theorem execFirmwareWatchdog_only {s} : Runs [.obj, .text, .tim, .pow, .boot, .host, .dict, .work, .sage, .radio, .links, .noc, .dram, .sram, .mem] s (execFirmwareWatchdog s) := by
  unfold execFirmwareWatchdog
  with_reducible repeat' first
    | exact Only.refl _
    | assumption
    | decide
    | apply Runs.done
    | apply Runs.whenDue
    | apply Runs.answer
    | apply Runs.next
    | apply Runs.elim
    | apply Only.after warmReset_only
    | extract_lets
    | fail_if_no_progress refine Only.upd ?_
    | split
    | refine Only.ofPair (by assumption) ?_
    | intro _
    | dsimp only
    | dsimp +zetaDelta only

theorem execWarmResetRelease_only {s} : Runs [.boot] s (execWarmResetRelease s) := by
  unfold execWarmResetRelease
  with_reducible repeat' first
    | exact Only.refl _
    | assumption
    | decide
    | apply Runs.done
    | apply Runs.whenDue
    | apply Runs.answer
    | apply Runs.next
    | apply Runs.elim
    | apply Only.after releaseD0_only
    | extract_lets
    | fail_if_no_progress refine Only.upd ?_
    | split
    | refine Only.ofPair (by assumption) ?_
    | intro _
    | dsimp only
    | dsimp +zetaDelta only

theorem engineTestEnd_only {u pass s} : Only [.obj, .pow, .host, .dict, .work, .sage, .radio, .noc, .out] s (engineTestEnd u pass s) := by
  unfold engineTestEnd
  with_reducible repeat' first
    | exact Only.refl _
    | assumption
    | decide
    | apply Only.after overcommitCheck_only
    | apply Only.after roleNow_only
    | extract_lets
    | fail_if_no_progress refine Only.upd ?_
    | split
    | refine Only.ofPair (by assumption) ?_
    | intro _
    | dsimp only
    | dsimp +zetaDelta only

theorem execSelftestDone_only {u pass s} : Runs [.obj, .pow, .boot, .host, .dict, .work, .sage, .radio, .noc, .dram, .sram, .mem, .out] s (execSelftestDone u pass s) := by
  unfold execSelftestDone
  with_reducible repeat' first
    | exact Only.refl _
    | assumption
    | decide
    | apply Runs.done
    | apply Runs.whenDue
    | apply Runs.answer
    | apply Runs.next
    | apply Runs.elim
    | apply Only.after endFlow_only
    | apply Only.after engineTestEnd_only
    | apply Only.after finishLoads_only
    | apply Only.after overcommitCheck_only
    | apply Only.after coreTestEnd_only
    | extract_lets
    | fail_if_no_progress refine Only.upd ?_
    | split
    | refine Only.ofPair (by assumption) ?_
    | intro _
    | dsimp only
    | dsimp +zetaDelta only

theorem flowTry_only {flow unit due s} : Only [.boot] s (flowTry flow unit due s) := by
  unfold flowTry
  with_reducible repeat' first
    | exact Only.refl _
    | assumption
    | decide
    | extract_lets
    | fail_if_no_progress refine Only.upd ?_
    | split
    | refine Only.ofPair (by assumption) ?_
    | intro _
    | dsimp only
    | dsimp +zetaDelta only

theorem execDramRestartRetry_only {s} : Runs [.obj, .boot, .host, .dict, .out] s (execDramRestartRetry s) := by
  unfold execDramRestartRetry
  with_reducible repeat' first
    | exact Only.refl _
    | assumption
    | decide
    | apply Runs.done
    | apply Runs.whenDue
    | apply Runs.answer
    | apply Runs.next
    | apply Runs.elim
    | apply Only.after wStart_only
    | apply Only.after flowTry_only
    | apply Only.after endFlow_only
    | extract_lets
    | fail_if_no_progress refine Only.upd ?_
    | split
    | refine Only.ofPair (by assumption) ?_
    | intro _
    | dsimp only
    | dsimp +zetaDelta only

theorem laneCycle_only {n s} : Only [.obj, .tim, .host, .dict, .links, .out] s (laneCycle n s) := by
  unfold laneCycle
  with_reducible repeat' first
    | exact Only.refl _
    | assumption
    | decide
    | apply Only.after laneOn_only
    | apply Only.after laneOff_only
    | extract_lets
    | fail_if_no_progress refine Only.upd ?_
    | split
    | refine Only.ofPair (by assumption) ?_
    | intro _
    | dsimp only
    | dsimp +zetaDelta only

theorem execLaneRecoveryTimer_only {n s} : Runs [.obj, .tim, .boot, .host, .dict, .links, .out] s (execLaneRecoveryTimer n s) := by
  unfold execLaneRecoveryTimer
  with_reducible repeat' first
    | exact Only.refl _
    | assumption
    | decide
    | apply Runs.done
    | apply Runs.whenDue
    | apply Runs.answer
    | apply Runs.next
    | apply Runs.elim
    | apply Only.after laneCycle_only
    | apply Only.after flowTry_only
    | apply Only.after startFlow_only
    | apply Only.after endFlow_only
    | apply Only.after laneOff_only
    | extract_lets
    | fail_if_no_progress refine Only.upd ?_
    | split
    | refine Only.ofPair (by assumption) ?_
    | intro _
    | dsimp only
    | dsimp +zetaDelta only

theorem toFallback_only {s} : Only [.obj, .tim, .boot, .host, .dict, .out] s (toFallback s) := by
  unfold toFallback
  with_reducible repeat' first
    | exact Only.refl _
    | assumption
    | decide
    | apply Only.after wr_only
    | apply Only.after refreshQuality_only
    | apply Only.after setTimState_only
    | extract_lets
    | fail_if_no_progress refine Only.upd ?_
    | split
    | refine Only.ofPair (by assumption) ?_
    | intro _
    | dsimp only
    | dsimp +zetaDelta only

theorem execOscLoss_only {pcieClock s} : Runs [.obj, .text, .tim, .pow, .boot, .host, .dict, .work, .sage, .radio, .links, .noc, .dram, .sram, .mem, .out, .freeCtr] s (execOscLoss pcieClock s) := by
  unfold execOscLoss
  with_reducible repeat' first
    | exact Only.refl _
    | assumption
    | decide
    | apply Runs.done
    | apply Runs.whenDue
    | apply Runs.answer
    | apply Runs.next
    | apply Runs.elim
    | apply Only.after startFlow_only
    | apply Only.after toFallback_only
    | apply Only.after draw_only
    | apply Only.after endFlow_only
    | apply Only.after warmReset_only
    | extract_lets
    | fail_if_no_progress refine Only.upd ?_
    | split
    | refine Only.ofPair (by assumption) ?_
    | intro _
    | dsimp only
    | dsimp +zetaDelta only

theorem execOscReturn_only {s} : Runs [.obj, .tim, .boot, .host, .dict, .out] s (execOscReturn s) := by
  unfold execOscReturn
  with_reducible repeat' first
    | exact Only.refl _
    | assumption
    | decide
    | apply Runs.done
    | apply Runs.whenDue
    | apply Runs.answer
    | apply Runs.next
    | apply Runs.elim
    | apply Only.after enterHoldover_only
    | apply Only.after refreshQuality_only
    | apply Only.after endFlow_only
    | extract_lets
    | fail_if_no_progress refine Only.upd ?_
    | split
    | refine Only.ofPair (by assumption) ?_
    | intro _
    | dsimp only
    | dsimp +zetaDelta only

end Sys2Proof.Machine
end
· · ·
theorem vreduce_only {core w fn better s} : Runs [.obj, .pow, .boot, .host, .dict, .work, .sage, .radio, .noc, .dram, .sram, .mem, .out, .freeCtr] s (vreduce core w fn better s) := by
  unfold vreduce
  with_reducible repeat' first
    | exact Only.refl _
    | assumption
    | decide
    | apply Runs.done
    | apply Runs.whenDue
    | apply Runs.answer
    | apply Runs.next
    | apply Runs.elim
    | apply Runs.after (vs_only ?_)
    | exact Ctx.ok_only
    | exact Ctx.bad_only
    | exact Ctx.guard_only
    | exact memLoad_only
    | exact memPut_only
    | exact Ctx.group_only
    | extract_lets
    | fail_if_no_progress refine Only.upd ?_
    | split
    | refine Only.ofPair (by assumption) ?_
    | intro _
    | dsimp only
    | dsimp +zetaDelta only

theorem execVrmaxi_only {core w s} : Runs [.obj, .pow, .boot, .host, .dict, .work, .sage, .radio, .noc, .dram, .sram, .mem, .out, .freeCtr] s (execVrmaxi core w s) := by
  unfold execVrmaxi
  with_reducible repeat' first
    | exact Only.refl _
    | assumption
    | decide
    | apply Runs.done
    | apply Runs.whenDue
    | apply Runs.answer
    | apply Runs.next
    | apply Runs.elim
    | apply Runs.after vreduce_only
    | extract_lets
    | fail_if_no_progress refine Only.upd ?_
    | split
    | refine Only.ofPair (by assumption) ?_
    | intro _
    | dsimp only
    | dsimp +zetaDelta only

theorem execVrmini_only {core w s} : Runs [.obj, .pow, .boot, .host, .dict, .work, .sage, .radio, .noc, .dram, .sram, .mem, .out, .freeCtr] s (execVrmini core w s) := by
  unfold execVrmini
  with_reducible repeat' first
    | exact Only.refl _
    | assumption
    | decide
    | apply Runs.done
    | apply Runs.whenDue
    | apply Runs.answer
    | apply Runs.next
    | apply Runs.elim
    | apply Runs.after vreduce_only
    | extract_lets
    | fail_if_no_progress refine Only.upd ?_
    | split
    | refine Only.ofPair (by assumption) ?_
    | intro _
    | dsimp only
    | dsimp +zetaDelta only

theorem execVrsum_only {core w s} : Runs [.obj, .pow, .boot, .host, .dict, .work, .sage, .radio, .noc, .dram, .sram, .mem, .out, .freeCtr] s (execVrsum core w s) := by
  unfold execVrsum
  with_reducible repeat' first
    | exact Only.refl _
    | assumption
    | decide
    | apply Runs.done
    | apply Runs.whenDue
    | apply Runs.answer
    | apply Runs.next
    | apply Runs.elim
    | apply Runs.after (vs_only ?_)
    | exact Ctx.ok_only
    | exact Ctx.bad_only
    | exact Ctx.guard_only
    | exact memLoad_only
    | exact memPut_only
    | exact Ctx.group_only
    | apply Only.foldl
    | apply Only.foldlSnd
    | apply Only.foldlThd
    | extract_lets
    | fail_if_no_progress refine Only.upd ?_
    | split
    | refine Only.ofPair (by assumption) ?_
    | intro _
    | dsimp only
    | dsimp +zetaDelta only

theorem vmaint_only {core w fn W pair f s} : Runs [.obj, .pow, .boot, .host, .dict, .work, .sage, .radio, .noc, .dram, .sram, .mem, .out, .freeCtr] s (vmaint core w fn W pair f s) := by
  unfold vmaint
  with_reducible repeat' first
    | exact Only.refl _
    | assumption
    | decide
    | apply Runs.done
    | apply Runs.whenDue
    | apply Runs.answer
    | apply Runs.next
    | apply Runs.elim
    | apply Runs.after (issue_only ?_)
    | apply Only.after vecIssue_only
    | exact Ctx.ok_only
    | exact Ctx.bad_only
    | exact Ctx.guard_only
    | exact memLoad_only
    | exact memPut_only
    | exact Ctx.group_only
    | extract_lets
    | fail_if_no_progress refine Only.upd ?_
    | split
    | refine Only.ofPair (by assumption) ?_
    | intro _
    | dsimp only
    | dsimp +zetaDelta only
· · ·
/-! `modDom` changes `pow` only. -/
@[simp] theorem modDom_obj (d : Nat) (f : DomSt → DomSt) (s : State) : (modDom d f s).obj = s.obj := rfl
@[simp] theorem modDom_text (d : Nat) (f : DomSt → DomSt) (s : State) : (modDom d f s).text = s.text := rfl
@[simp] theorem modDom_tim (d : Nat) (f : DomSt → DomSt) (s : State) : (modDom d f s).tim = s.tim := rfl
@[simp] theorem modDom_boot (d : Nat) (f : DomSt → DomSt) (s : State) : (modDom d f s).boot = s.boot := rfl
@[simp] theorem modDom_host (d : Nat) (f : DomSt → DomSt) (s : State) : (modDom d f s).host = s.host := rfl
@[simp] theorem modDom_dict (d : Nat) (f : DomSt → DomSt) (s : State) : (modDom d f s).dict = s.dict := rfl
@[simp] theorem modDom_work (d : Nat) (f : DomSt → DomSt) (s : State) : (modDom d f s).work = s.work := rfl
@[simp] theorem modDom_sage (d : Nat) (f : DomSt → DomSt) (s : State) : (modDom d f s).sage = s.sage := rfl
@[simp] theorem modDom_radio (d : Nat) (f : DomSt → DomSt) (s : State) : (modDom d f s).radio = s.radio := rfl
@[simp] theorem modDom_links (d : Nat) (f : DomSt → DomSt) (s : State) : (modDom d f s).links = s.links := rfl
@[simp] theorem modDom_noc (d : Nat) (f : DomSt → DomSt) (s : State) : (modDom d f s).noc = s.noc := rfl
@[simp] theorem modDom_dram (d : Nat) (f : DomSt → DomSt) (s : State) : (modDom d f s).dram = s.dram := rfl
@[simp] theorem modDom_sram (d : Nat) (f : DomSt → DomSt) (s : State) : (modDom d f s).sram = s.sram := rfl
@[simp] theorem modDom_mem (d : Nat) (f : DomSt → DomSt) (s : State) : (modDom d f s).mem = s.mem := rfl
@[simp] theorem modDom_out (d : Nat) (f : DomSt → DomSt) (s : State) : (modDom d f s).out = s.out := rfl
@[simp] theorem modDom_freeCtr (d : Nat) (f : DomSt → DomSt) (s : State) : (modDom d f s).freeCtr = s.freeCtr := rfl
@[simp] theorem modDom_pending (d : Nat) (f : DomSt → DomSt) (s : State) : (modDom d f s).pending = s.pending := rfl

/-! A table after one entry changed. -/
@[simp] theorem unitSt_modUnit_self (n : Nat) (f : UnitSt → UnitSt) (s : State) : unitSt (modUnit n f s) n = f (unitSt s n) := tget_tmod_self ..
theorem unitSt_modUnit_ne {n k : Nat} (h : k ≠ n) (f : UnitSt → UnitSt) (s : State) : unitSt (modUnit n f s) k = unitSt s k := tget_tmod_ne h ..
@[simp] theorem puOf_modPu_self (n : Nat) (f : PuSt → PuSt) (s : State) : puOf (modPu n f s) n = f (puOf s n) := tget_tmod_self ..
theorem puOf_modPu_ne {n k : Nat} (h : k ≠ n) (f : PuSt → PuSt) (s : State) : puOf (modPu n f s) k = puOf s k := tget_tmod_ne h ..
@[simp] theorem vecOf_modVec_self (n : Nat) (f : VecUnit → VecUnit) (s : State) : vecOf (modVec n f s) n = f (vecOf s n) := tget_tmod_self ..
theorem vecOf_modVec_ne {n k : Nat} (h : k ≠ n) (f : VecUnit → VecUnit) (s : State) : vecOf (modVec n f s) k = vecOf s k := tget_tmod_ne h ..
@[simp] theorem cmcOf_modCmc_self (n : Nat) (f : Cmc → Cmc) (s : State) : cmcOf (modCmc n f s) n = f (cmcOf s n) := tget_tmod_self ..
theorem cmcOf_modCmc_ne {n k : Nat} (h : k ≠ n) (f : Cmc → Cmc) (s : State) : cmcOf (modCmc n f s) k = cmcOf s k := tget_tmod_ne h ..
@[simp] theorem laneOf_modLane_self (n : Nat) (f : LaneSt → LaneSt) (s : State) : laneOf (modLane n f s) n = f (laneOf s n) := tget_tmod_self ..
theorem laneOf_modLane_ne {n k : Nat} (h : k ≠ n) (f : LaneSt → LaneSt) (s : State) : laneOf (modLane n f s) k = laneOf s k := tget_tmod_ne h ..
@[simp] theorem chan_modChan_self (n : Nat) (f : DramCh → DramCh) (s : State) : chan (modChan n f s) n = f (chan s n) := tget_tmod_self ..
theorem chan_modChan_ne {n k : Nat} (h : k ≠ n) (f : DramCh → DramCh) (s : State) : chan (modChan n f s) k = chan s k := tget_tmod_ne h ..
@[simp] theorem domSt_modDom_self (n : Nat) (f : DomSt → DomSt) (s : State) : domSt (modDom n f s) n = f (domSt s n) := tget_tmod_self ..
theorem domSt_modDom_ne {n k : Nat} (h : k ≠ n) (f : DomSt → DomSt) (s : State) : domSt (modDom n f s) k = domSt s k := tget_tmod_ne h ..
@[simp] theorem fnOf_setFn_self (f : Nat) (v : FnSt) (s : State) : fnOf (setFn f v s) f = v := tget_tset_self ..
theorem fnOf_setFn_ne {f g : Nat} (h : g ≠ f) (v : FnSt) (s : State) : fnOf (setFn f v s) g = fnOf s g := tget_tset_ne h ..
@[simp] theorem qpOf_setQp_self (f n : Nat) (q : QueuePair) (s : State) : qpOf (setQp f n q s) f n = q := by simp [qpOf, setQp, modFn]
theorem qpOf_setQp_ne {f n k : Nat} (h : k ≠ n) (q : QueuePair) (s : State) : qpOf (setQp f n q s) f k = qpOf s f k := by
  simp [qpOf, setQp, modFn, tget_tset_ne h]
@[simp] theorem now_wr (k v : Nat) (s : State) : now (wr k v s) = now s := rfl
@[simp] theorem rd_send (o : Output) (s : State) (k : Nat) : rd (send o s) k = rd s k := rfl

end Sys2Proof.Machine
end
· · ·
## Exercise details
Track down every line in the entries that includes the string "execDramRestartRetry", and copy it.

## Written response
theorem execDramRestartRetry_only {s} : Runs [.obj, .boot, .host, .dict, .out] s (execDramRestartRetry s) := by
  unfold execDramRestartRetry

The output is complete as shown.